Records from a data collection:
────
-- ==== Sys2Proof/Tests/Slice0.lean ====
section
/-! SUPPORT. Tests. Expected words and register writes are those of the spec: the encodings of 30_encoding.md and R88, the
vectors of 95_test_vectors.md and the worked examples of 41_voice_events.md and 42_controllers.md. Then, for every statement
with hypotheses, a witness that meets them. -/

namespace Sys2Proof.Tests

open Sys2Proof.Machine

/-! ### States -/

/-- Reset with the TwoOp channel 15 held, as after `ALLOC TwoOp`. -/
def held : State :=
  { State.reset with allocd := State.reset.allocd.set 15 true, free2 := State.reset.free2.set 15 false }

/-- Reset with the FourOp channel 11 held, as after `ALLOC FourOp`. -/
def held4 : State :=
  { State.reset with
    allocd := State.reset.allocd.set 11 true
    ctype := (State.reset.ctype.set 11 .fourOp).set 14 .null
    free2 := (State.reset.free2.set 11 false).set 14 false
    fourOpMask := 0x20 }

/-- Reset with percussion mode on, as after `PERC_ENABLE`. -/
def drums : State :=
  { State.reset with percEnabled := true, free2 := ((State.reset.free2.set 6 false).set 7 false).set 8 false }

/-- The same with the Snare held. -/
def snare : State := { drums with allocd := drums.allocd.set 19 true }

/-- An operator of the voice of R172: the default template, attenuation 7. -/
def playedOper : Oper :=
  { trem := 0, vib := 0, sus := 1, ksr := 0, mult := 1, ksl := 0, tl := 7, ar := 11, dr := 1, sl := 5, rr := 7, ws := 0 }

/-- The voice of R172: reset and `NOTE_ON 0, 60, 100`. -/
def playing : State :=
  { held with
    chan := held.chan.set 15 { fnum := 689, block := 3, keyOn := 1, out := 3, fb := 0, cnt := 0 }
    oper := (held.oper.set 30 playedOper).set 33 playedOper
    slot := held.slot.set 0 (boundSlot 0 60 100 15) }

/-- The same with its LFO triggered. -/
def triggered : State := { playing with slot := playing.slot.set 0 { boundSlot 0 60 100 15 with lfoTriggered := true } }

/-- The same, Releasing since 614 ms. -/
def releasing : State :=
  { playing with
    chan := playing.chan.set 15 { fnum := 689, block := 3, keyOn := 0, out := 3, fb := 0, cnt := 0 }
    slot := playing.slot.set 0 { boundSlot 0 60 100 15 with releasing := true, releaseDuration := 614 } }

/-- The same, Sustained with the pedal down. -/
def sustained : State :=
  { playing with
    patch := playing.patch.set 0 { cvs.patchDefault with pedal := true }
    slot := playing.slot.set 0 { boundSlot 0 60 100 15 with sustained := true } }

/-- A command's `RESULT` and register writes. -/
def gives (i : Instr) (s : State) (r : BitVec 16) (ws : List RegVal) : Bool :=
  match exec i s with
  | .next t => t.result == r && t.trace == s.trace ++ ws.flatMap (fun w => regTx w.1 w.2) && !t.busy
  | _ => false

/-- The state a command leaves. -/
def after (i : Instr) (s : State) : State :=
  match exec i s with
  | .next t => t
  | _ => s

/-- `s` with `w` in `CMD` and the command in flight. -/
def inFlight (w : Word) (s : State) : State := { s with cmd := w, busy := true }

/-! ### Parameters and well-formedness -/

theorem test_parameters_legal : cvs.legal = true := by decide

/-- Another chip, on another `BASE`: percussion register 1:BE with the mode bit at bit 7, and a map of one controller
(R3, V14). -/
def otherChip : Config.Params :=
  { cvs with
    base := 0x220, ccmap := [⟨20, 20, .volume⟩]
    regs := { regMap with percussion := (1, 0xBE), bits := { bitMap with percEnabled := 7 } } }

/-- PERC_ENABLE on the other chip: its ports, its register, its bit (R62, R63, R104, R127). -/
theorem test_other_chip_register :
    (match execWith otherChip .percEnable State.reset with
      | .next t => t.trace
      | _ => []) = [.write 0x222 0xBE, .write 0x223 0x80] := by decide

/-- The other controller map in a step: `CTRL 0, 20, 0` is VOLUME there (R88). -/
theorem test_other_chip_controller :
    otherChip.legal = true ∧ decode otherChip 0x03001400 = .ok (.ctrlVolume 0 0)
    ∧ stepWith otherChip (inFlight 0x03001400 State.reset)
      = execWith otherChip (.ctrlVolume 0 0) (inFlight 0x03001400 State.reset) := ⟨by decide, by decide, rfl⟩

theorem test_ctrl_assigned_controller_ill_formed : Instr.wf cvs (.ctrl 0 7 100) = false := by decide
theorem test_ctrl_operator_controller_ill_formed : Instr.wf cvs (.ctrl 0 63 100) = false := by decide
theorem test_ctrl_unassigned_controller_well_formed : Instr.wf cvs (.ctrl 0 5 0) = true := by decide

/-! ### Decoding, one word for every command -/

theorem test_decode_nop : decode cvs 0x00FFFFFF = .ok (.nop) := by decide
theorem test_decode_noteOn : decode cvs 0x010F7F7E = .ok (.noteOn 15 127 126) := by decide
theorem test_decode_noteOff : decode cvs 0x020924FF = .ok (.noteOff 9 36) := by decide
theorem test_decode_ctrl : decode cvs 0x03000509 = .ok (.ctrl 0 5 9) := by decide
theorem test_decode_ctrlProgram : decode cvs 0x03020305 = .ok (.ctrlProgram 2 5) := by decide
theorem test_decode_ctrlVolume : decode cvs 0x03000764 = .ok (.ctrlVolume 0 100) := by decide
theorem test_decode_ctrlAlgorithm : decode cvs 0x03000840 = .ok (.ctrlAlgorithm 0 64) := by decide
theorem test_decode_ctrlFeedback : decode cvs 0x0300097F = .ok (.ctrlFeedback 0 127) := by decide
theorem test_decode_ctrlOutput : decode cvs 0x03000A08 = .ok (.ctrlOutput 0 8) := by decide
theorem test_decode_ctrlLfoDelay : decode cvs 0x03000B0A = .ok (.ctrlLfoDelay 0 10) := by decide
theorem test_decode_ctrlOpAttack : decode cvs 0x03000E40 = .ok (.ctrlOpAttack 0 2 64) := by decide
theorem test_decode_ctrlOpDecay : decode cvs 0x03001140 = .ok (.ctrlOpDecay 0 1 64) := by decide
theorem test_decode_ctrlOpSustain : decode cvs 0x03001701 = .ok (.ctrlOpSustain 0 3 1) := by decide
theorem test_decode_ctrlOpRelease : decode cvs 0x0300187F = .ok (.ctrlOpRelease 0 0 127) := by decide
theorem test_decode_ctrlOpWaveform : decode cvs 0x03001D10 = .ok (.ctrlOpWaveform 0 1 16) := by decide
theorem test_decode_ctrlOpLevel : decode cvs 0x03002340 = .ok (.ctrlOpLevel 0 3 64) := by decide
theorem test_decode_ctrlOpKsl : decode cvs 0x03002520 = .ok (.ctrlOpKsl 0 1 32) := by decide
theorem test_decode_ctrlOpMult : decode cvs 0x0300287F = .ok (.ctrlOpMult 0 0 127) := by decide
theorem test_decode_ctrlOpTremolo : decode cvs 0x03002C7F = .ok (.ctrlOpTremolo 0 0 127) := by decide
theorem test_decode_ctrlOpVibrato : decode cvs 0x0300317F = .ok (.ctrlOpVibrato 0 1 127) := by decide
theorem test_decode_ctrlOpSusflag : decode cvs 0x0300340F = .ok (.ctrlOpSusflag 0 0 15) := by decide
theorem test_decode_ctrlOpEnvscale : decode cvs 0x03003940 = .ok (.ctrlOpEnvscale 0 1 64) := by decide
theorem test_decode_ctrlOpVelsens : decode cvs 0x03003F7E = .ok (.ctrlOpVelsens 0 3 126) := by decide
theorem test_decode_ctrlSustainPedal : decode cvs 0x0300407F = .ok (.ctrlSustainPedal 0 127) := by decide
theorem test_decode_ctrlAllSoundOff : decode cvs 0x03027800 = .ok (.ctrlAllSoundOff 2 0) := by decide
theorem test_decode_ctrlAllNotesOff : decode cvs 0x03027B00 = .ok (.ctrlAllNotesOff 2 0) := by decide
theorem test_decode_pitchBend : decode cvs 0x04033FFF = .ok (.pitchBend 3 16383) := by decide
theorem test_decode_service : decode cvs 0x05AB000A = .ok (.service 10) := by decide
theorem test_decode_init : decode cvs 0x06000000 = .ok (.init) := by decide
theorem test_decode_detect : decode cvs 0x07000000 = .ok (.detect) := by decide
theorem test_decode_alloc : decode cvs 0x10020000 = .ok (.alloc 2) := by decide
theorem test_decode_free : decode cvs 0x11160000 = .ok (.free 22) := by decide
theorem test_decode_percEnable : decode cvs 0x12FFFFFF = .ok (.percEnable) := by decide
theorem test_decode_percDisable : decode cvs 0x13000000 = .ok (.percDisable) := by decide
theorem test_decode_keyOn : decode cvs 0x14120000 = .ok (.keyOn 18) := by decide
theorem test_decode_keyOff : decode cvs 0x15120000 = .ok (.keyOff 18) := by decide
theorem test_decode_getOpType : decode cvs 0x160F0100 = .ok (.getOpType 15 1) := by decide
theorem test_decode_getOpCount : decode cvs 0x170B0000 = .ok (.getOpCount 11) := by decide
theorem test_decode_setOpAttack : decode cvs 0x200F000B = .ok (.setOpAttack 15 0 11) := by decide
theorem test_decode_setOpDecay : decode cvs 0x210F0009 = .ok (.setOpDecay 15 0 9) := by decide
theorem test_decode_setOpSustain : decode cvs 0x220F0103 = .ok (.setOpSustain 15 1 3) := by decide
theorem test_decode_setOpRelease : decode cvs 0x230F0110 = .ok (.setOpRelease 15 1 16) := by decide
theorem test_decode_setOpWaveform : decode cvs 0x240F0007 = .ok (.setOpWaveform 15 0 7) := by decide
theorem test_decode_setOpAttenuation : decode cvs 0x250F0140 = .ok (.setOpAttenuation 15 1 64) := by decide
theorem test_decode_setOpKsl : decode cvs 0x260F0102 = .ok (.setOpKsl 15 1 2) := by decide
theorem test_decode_setOpMult : decode cvs 0x270F000F = .ok (.setOpMult 15 0 15) := by decide
theorem test_decode_setOpTremolo : decode cvs 0x280F0001 = .ok (.setOpTremolo 15 0 1) := by decide
theorem test_decode_setOpVibrato : decode cvs 0x290F0001 = .ok (.setOpVibrato 15 0 1) := by decide
theorem test_decode_setOpSusflag : decode cvs 0x2A0F0001 = .ok (.setOpSusflag 15 0 1) := by decide
theorem test_decode_setOpEnvscale : decode cvs 0x2B0B0301 = .ok (.setOpEnvscale 11 3 1) := by decide
theorem test_decode_setOutput : decode cvs 0x300F000F = .ok (.setOutput 15 15) := by decide
theorem test_decode_setFeedback : decode cvs 0x310F0007 = .ok (.setFeedback 15 7) := by decide
theorem test_decode_setAlgorithm : decode cvs 0x320B0003 = .ok (.setAlgorithm 11 3) := by decide
theorem test_decode_setFreq : decode cvs 0xDBFFFFFF = .ok (.setFreq 22 67108863) := by decide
────
Exercise directions: Retype the portion of the data above that starts on the line with "def drums : State" and finishes on the line with "theorem test_parameters_legal : cvs.legal", including both of those lines.

Exercise output:
def drums : State :=
  { State.reset with percEnabled := true, free2 := ((State.reset.free2.set 6 false).set 7 false).set 8 false }

/-- The same with the Snare held. -/
def snare : State := { drums with allocd := drums.allocd.set 19 true }

/-- An operator of the voice of R172: the default template, attenuation 7. -/
def playedOper : Oper :=
  { trem := 0, vib := 0, sus := 1, ksr := 0, mult := 1, ksl := 0, tl := 7, ar := 11, dr := 1, sl := 5, rr := 7, ws := 0 }

/-- The voice of R172: reset and `NOTE_ON 0, 60, 100`. -/
def playing : State :=
  { held with
    chan := held.chan.set 15 { fnum := 689, block := 3, keyOn := 1, out := 3, fb := 0, cnt := 0 }
    oper := (held.oper.set 30 playedOper).set 33 playedOper
    slot := held.slot.set 0 (boundSlot 0 60 100 15) }

/-- The same with its LFO triggered. -/
def triggered : State := { playing with slot := playing.slot.set 0 { boundSlot 0 60 100 15 with lfoTriggered := true } }

/-- The same, Releasing since 614 ms. -/
def releasing : State :=
  { playing with
    chan := playing.chan.set 15 { fnum := 689, block := 3, keyOn := 0, out := 3, fb := 0, cnt := 0 }
    slot := playing.slot.set 0 { boundSlot 0 60 100 15 with releasing := true, releaseDuration := 614 } }

/-- The same, Sustained with the pedal down. -/
def sustained : State :=
  { playing with
    patch := playing.patch.set 0 { cvs.patchDefault with pedal := true }
    slot := playing.slot.set 0 { boundSlot 0 60 100 15 with sustained := true } }

/-- A command's `RESULT` and register writes. -/
def gives (i : Instr) (s : State) (r : BitVec 16) (ws : List RegVal) : Bool :=
  match exec i s with
  | .next t => t.result == r && t.trace == s.trace ++ ws.flatMap (fun w => regTx w.1 w.2) && !t.busy
  | _ => false

/-- The state a command leaves. -/
def after (i : Instr) (s : State) : State :=
  match exec i s with
  | .next t => t
  | _ => s

/-- `s` with `w` in `CMD` and the command in flight. -/
def inFlight (w : Word) (s : State) : State := { s with cmd := w, busy := true }

/-! ### Parameters and well-formedness -/

theorem test_parameters_legal : cvs.legal = true := by decide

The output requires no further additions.